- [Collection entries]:
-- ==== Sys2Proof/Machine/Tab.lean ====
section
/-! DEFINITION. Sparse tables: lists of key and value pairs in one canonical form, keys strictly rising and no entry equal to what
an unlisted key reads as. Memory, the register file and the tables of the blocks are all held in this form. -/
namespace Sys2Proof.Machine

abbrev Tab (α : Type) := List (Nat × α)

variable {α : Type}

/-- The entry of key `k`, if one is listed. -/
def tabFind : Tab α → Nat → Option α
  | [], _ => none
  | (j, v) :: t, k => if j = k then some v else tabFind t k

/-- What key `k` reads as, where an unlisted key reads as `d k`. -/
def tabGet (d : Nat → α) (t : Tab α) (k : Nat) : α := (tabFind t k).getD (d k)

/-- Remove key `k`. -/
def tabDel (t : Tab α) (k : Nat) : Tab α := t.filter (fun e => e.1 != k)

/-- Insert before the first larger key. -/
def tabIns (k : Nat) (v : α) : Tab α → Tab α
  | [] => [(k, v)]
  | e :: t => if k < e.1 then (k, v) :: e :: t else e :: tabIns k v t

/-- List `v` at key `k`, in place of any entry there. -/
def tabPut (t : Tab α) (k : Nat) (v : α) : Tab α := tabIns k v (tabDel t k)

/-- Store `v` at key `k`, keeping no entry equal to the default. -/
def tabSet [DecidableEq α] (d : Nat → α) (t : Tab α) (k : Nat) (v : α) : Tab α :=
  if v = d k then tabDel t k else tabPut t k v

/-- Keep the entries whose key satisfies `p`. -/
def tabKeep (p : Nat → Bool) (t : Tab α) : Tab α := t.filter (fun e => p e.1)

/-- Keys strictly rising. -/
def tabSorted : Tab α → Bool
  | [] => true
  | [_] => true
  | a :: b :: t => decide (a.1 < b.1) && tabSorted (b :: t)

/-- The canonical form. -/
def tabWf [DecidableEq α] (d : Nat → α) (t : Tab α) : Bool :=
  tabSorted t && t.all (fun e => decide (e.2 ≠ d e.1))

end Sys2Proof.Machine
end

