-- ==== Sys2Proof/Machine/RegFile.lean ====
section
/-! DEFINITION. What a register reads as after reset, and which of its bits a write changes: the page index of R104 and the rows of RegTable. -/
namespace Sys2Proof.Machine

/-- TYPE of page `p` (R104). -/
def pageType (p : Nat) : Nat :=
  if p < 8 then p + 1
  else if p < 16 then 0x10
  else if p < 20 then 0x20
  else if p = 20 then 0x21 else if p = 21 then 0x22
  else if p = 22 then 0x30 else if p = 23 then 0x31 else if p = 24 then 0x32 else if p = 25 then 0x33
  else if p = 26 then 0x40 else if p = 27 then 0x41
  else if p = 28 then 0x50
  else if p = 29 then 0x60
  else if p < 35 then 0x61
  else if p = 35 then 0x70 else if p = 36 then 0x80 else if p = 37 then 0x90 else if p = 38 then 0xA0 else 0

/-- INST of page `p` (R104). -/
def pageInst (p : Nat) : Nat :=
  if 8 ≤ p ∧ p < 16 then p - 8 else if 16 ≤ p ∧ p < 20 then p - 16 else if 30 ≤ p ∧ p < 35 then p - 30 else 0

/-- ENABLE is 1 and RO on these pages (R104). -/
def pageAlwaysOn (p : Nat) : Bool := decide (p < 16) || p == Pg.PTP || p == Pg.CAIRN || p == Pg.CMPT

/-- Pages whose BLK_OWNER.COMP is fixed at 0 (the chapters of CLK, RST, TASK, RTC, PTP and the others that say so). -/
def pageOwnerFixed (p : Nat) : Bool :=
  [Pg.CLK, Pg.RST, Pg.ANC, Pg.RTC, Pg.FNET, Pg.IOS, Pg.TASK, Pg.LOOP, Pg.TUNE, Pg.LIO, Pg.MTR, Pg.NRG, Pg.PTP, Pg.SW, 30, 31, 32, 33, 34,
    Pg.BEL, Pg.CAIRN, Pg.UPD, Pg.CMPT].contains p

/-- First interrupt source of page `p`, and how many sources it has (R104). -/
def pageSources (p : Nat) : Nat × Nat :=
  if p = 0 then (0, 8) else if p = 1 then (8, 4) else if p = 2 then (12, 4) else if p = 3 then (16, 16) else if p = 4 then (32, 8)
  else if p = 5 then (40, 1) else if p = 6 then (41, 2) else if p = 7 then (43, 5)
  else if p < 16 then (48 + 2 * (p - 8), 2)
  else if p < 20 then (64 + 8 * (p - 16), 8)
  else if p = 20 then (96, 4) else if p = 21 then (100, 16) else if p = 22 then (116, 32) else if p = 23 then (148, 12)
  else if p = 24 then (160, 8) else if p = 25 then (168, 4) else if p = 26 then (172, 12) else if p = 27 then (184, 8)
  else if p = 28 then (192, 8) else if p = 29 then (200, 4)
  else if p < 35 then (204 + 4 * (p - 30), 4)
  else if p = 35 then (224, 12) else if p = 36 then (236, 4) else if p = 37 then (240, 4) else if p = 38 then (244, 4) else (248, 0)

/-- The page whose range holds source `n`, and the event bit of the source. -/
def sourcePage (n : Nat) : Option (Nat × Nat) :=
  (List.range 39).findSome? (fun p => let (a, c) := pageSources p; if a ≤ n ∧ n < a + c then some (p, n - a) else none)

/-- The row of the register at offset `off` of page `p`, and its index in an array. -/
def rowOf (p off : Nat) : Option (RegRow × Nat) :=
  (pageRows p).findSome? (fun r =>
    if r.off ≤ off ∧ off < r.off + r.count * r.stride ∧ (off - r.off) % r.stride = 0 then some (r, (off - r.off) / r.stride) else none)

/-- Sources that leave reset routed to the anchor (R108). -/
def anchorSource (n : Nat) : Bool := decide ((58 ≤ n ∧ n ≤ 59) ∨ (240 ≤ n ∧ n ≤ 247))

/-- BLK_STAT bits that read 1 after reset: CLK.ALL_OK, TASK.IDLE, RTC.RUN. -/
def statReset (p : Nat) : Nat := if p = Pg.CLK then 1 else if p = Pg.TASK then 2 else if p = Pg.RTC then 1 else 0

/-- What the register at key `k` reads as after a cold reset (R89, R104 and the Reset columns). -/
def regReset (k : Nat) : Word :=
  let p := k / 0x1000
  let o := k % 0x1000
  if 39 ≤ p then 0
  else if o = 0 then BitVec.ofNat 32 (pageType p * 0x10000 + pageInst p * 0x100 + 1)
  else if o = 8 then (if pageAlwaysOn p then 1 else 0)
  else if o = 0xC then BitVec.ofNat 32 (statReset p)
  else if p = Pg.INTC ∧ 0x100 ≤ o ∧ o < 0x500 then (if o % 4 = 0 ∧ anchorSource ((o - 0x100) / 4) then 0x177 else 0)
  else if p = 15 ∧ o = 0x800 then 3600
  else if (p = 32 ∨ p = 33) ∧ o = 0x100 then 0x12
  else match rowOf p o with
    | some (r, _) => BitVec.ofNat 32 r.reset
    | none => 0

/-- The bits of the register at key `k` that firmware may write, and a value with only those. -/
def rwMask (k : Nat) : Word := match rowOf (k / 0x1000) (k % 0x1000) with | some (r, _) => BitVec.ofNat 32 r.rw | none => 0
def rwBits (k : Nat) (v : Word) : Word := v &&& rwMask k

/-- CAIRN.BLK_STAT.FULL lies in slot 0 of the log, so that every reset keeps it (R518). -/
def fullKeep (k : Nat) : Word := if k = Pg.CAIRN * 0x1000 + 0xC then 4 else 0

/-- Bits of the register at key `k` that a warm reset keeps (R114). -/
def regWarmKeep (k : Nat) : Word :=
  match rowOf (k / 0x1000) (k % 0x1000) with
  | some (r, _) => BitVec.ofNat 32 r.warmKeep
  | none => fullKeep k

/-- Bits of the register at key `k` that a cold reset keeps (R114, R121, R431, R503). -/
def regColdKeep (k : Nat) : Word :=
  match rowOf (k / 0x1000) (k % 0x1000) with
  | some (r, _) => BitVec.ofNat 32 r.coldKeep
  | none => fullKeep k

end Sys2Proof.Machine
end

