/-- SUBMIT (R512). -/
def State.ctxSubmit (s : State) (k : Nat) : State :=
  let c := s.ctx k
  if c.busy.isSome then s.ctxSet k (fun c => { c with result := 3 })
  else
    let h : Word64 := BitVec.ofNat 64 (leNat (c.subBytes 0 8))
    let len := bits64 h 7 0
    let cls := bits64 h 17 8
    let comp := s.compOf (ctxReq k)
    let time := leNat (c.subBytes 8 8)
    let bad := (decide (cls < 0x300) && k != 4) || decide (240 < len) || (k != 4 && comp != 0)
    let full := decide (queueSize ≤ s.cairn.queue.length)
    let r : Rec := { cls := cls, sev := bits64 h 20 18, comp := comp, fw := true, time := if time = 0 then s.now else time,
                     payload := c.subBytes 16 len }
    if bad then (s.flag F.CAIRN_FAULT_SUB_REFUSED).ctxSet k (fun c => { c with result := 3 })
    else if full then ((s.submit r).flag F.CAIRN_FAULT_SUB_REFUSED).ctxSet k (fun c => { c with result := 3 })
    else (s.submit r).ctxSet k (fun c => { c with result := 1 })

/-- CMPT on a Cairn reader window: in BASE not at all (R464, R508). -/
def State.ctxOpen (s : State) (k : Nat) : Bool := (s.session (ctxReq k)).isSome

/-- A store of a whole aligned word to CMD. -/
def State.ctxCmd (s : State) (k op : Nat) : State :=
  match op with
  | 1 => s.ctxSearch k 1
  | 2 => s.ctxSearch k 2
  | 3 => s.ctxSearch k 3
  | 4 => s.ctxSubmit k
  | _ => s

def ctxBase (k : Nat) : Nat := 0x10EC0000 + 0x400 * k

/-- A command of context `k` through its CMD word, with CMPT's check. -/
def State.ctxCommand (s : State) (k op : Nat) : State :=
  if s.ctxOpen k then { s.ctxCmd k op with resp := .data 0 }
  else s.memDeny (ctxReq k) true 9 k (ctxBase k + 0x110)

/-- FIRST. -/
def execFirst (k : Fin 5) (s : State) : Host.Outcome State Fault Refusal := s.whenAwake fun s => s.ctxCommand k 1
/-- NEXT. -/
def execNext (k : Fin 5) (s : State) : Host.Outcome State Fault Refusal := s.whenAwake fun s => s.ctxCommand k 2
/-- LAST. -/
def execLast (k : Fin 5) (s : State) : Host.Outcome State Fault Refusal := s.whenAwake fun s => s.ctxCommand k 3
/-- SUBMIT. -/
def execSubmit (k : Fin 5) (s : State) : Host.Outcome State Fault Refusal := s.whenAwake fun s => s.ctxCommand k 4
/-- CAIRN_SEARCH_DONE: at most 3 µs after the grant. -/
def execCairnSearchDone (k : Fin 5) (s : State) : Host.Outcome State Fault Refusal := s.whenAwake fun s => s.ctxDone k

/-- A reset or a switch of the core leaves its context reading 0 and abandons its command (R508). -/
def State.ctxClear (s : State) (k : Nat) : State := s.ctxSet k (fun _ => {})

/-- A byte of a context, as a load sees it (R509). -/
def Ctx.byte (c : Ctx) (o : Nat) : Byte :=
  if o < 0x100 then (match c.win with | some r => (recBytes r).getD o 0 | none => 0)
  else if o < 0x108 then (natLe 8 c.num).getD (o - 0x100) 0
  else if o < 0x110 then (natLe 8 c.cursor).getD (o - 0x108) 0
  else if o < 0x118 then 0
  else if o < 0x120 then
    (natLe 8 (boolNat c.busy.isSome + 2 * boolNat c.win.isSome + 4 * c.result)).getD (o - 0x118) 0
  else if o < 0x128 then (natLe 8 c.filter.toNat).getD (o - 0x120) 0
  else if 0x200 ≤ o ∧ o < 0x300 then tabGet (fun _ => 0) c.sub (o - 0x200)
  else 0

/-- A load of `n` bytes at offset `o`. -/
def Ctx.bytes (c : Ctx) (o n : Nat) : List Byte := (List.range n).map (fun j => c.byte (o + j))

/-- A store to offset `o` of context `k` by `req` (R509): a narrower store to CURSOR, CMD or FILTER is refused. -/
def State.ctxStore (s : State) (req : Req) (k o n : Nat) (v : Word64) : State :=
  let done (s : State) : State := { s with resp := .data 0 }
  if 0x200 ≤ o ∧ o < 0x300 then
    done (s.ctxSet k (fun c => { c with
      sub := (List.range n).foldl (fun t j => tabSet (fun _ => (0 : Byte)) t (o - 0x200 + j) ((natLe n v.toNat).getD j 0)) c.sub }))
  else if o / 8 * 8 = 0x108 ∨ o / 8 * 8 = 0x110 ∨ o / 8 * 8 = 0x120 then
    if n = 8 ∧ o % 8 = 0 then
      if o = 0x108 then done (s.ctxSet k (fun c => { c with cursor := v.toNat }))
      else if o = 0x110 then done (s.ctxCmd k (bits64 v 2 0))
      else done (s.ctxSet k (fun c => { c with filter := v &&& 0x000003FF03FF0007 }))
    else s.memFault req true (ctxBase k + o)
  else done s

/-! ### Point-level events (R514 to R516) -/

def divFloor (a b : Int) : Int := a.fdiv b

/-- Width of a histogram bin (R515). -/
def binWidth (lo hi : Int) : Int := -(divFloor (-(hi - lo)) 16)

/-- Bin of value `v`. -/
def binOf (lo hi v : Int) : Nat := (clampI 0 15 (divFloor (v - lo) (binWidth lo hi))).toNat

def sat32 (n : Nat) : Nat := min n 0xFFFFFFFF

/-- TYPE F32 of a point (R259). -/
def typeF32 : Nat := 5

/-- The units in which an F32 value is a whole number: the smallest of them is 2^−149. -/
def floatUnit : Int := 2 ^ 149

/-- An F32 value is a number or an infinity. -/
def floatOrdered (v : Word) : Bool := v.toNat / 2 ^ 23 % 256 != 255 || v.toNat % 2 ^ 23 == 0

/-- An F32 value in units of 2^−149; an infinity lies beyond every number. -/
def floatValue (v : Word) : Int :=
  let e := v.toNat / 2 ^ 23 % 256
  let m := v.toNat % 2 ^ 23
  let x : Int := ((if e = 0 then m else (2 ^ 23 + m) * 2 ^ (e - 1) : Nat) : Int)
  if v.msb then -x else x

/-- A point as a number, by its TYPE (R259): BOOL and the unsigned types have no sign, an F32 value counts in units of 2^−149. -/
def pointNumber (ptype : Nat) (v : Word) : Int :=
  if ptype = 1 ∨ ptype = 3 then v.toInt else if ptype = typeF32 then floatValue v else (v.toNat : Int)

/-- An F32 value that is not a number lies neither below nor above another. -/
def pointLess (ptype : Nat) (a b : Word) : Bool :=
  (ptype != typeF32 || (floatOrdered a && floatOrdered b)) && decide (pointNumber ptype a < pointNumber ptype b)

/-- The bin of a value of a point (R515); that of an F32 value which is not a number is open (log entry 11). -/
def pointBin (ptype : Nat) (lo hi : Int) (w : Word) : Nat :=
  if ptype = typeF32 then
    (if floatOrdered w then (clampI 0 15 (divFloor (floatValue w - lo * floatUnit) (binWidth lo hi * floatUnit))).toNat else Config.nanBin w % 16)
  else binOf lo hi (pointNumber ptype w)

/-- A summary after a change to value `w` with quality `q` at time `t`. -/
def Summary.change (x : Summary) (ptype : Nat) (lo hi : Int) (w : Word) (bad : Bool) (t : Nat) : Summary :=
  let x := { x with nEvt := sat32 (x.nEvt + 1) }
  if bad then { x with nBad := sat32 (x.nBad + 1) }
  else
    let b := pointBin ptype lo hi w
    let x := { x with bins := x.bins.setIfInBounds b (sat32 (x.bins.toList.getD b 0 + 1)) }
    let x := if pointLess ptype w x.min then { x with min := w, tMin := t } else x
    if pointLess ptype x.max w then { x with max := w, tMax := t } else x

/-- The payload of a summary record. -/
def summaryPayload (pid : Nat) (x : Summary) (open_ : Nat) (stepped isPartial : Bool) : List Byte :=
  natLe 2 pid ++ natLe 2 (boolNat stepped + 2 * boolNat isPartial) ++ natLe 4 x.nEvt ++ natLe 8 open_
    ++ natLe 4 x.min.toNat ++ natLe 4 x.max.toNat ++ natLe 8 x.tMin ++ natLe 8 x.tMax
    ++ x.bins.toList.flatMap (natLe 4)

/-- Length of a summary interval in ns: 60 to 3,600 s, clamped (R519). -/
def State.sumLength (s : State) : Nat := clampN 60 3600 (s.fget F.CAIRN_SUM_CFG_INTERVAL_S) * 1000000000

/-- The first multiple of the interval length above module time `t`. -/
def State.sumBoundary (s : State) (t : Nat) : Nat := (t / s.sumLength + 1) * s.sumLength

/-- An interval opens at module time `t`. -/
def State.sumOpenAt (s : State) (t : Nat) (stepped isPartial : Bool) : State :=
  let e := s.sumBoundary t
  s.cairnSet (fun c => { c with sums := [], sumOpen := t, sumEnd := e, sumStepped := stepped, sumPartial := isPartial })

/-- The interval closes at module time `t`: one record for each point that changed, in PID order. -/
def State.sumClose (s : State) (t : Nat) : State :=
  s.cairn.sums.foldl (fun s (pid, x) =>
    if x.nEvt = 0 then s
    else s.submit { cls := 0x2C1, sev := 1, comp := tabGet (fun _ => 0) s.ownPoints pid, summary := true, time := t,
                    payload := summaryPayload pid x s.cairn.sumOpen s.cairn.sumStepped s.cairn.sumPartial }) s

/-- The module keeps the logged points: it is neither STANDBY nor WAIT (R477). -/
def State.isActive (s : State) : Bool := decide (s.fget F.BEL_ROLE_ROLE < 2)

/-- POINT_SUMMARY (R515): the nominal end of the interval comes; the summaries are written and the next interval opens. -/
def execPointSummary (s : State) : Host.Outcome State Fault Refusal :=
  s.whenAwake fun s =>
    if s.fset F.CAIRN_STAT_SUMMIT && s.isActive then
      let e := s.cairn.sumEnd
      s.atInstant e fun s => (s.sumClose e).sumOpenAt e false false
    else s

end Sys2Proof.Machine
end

- [TASK INSTRUCTIONS]: Of the entries above, repeat exactly the lines from the line with "def State.ctxOpen (s" through the line with "if o < 0x100", both of them included.

- [SOLUTION FOR THIS PROBLEM]:
def State.ctxOpen (s : State) (k : Nat) : Bool := (s.session (ctxReq k)).isSome

/-- A store of a whole aligned word to CMD. -/
def State.ctxCmd (s : State) (k op : Nat) : State :=
  match op with
  | 1 => s.ctxSearch k 1
  | 2 => s.ctxSearch k 2
  | 3 => s.ctxSearch k 3
  | 4 => s.ctxSubmit k
  | _ => s

def ctxBase (k : Nat) : Nat := 0x10EC0000 + 0x400 * k

/-- A command of context `k` through its CMD word, with CMPT's check. -/
def State.ctxCommand (s : State) (k op : Nat) : State :=
  if s.ctxOpen k then { s.ctxCmd k op with resp := .data 0 }
  else s.memDeny (ctxReq k) true 9 k (ctxBase k + 0x110)

/-- FIRST. -/
def execFirst (k : Fin 5) (s : State) : Host.Outcome State Fault Refusal := s.whenAwake fun s => s.ctxCommand k 1
/-- NEXT. -/
def execNext (k : Fin 5) (s : State) : Host.Outcome State Fault Refusal := s.whenAwake fun s => s.ctxCommand k 2
/-- LAST. -/
def execLast (k : Fin 5) (s : State) : Host.Outcome State Fault Refusal := s.whenAwake fun s => s.ctxCommand k 3
/-- SUBMIT. -/
def execSubmit (k : Fin 5) (s : State) : Host.Outcome State Fault Refusal := s.whenAwake fun s => s.ctxCommand k 4
/-- CAIRN_SEARCH_DONE: at most 3 µs after the grant. -/
def execCairnSearchDone (k : Fin 5) (s : State) : Host.Outcome State Fault Refusal := s.whenAwake fun s => s.ctxDone k

/-- A reset or a switch of the core leaves its context reading 0 and abandons its command (R508). -/
def State.ctxClear (s : State) (k : Nat) : State := s.ctxSet k (fun _ => {})

/-- A byte of a context, as a load sees it (R509). -/
def Ctx.byte (c : Ctx) (o : Nat) : Byte :=
  if o < 0x100 then (match c.win with | some r => (recBytes r).getD o 0 | none => 0)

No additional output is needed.